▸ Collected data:
=== Section Start ===

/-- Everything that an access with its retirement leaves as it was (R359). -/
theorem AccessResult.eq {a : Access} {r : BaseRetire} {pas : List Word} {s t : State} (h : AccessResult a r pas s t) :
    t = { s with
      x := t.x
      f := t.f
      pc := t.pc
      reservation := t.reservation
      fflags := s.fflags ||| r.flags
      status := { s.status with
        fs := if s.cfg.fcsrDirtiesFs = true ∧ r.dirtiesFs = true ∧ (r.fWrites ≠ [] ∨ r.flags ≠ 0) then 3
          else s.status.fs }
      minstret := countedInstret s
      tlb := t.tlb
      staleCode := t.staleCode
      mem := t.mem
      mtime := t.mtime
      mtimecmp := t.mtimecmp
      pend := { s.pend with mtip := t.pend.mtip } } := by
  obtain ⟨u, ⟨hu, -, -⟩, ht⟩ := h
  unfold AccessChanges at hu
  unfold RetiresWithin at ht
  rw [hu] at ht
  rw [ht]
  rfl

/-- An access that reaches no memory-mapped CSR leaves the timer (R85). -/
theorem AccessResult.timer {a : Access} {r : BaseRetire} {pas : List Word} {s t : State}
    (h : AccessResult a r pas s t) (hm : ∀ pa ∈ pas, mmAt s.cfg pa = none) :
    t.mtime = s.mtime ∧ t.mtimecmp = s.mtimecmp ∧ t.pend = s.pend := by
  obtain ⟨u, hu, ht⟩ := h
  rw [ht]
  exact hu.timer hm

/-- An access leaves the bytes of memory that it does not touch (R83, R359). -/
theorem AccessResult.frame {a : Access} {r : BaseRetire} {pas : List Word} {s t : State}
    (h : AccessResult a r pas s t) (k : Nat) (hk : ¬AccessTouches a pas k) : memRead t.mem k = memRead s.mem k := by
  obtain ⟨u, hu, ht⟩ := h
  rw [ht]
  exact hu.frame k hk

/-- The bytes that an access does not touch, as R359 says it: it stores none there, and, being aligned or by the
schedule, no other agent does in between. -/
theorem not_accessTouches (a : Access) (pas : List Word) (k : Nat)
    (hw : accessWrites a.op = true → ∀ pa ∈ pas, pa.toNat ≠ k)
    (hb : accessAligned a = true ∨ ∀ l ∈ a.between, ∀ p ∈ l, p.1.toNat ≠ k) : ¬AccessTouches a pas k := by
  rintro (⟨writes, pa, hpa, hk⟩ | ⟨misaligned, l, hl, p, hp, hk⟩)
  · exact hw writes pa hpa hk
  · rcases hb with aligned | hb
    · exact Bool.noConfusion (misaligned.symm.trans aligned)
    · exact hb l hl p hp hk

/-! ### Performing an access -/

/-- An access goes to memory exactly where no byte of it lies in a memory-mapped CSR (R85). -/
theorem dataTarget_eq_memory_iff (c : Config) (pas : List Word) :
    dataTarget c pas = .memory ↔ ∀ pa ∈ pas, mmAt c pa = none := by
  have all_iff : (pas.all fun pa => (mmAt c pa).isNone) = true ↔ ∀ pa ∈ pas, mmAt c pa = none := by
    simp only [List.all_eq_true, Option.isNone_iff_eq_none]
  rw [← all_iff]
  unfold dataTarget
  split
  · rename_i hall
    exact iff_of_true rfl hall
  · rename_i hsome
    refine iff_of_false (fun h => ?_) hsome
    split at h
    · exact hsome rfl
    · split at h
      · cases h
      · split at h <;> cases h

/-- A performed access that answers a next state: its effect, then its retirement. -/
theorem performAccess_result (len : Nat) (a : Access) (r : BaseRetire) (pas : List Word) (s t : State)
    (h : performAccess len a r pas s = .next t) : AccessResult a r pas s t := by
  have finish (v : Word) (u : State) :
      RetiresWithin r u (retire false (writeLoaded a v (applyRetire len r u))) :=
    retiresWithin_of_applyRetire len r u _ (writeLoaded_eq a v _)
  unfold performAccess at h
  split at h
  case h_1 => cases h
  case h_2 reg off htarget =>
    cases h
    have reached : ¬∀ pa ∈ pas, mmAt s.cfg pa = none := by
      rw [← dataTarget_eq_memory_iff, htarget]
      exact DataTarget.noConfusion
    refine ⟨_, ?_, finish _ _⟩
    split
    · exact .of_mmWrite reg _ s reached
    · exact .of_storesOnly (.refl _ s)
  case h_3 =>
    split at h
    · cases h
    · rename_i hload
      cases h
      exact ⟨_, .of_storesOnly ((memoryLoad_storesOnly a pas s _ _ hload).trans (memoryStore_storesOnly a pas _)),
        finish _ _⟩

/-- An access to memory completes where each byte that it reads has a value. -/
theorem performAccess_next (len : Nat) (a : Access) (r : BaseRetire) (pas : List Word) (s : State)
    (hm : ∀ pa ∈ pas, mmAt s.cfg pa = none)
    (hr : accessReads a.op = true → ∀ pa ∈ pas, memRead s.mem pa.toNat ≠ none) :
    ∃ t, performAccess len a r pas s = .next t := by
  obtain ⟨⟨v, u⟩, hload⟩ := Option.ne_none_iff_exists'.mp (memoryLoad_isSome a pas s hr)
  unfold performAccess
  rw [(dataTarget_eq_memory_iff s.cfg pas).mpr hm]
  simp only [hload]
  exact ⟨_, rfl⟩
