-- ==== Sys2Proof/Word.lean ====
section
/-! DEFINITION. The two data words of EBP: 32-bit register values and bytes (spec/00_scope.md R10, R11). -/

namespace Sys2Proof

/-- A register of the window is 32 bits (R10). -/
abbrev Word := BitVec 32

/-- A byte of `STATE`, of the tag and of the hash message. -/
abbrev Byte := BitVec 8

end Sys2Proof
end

=== Section End ===

Across the entries above, find each line with the word "finish" and please copy it out.

▸ EXERCISE OUTPUT:
  have finish (v : Word) (u : State) :
    refine ⟨_, ?_, finish _ _⟩
        finish _ _⟩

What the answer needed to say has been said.